**ACTIVITY**
Your task is to copy every line of the entries that holds the word "SMap".
Content starts
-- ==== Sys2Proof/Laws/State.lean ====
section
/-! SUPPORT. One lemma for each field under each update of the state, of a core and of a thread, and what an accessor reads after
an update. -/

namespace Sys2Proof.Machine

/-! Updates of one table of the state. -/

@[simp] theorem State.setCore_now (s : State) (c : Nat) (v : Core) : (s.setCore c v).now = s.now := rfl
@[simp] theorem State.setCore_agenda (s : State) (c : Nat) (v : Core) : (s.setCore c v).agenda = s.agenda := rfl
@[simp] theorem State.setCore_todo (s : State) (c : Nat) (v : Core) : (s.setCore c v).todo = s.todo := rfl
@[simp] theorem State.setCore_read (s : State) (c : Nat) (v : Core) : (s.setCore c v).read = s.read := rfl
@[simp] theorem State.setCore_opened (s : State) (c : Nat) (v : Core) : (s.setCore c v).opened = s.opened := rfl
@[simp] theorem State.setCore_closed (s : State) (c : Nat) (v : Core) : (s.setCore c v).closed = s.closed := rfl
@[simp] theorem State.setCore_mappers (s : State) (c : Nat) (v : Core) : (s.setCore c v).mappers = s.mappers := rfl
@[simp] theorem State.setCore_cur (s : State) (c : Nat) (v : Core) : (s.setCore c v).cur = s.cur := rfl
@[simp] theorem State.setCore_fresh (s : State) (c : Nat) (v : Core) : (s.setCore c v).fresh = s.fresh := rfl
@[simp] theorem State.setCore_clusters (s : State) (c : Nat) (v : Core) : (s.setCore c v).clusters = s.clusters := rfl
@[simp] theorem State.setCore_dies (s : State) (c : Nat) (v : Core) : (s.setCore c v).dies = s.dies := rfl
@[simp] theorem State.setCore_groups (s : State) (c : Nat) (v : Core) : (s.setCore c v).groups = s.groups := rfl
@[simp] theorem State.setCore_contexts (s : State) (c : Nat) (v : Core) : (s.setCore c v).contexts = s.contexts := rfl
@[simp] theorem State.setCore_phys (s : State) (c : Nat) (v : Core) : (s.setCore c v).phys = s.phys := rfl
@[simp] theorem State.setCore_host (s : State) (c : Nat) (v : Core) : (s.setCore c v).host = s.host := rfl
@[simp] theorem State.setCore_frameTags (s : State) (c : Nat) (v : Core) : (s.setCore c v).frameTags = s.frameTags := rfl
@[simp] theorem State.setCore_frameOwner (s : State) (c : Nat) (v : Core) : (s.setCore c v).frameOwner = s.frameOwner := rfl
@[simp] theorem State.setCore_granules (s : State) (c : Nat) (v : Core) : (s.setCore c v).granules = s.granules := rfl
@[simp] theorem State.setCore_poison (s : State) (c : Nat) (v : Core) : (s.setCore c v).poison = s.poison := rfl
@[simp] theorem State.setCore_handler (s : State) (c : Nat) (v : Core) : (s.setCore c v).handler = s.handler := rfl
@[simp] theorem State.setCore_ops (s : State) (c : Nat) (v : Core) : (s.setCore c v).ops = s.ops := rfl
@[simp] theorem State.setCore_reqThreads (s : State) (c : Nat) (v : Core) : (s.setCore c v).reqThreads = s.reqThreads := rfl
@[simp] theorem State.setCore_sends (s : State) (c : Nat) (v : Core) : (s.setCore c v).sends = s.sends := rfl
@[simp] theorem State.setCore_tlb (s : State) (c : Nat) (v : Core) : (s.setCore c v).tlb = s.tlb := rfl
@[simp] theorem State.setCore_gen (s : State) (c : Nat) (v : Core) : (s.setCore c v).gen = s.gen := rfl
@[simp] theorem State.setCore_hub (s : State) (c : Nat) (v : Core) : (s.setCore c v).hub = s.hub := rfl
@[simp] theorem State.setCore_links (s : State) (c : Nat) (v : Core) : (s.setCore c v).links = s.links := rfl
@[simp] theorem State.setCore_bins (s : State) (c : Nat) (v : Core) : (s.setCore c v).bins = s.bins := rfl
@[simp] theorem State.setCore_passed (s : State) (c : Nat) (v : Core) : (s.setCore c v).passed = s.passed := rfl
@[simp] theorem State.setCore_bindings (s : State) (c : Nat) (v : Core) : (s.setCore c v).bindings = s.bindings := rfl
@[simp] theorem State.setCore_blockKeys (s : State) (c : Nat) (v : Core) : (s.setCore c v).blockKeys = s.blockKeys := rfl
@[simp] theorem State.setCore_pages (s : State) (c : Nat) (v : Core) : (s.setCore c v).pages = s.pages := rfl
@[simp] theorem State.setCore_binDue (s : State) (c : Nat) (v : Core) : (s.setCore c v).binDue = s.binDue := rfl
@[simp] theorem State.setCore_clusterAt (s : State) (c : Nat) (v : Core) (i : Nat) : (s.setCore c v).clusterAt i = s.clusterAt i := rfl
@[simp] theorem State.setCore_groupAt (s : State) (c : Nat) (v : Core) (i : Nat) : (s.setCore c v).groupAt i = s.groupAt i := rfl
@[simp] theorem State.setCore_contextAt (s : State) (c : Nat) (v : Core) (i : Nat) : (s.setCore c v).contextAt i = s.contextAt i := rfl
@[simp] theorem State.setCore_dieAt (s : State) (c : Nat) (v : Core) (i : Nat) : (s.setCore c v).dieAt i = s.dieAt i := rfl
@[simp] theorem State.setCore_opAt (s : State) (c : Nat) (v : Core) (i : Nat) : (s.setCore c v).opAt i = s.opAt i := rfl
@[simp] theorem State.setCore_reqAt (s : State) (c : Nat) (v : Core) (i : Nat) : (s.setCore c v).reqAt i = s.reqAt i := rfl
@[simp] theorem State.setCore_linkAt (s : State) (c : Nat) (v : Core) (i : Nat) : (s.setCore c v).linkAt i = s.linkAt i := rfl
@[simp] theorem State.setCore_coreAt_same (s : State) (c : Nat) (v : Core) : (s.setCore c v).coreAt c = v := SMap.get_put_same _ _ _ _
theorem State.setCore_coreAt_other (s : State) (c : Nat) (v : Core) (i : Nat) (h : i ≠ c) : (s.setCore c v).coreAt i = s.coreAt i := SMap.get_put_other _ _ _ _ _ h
Content ends
**TASK SOLUTION**
@[simp] theorem State.setCore_coreAt_same (s : State) (c : Nat) (v : Core) : (s.setCore c v).coreAt c = v := SMap.get_put_same _ _ _ _
theorem State.setCore_coreAt_other (s : State) (c : Nat) (v : Core) (i : Nat) (h : i ≠ c) : (s.setCore c v).coreAt i = s.coreAt i := SMap.get_put_other _ _ _ _ _ h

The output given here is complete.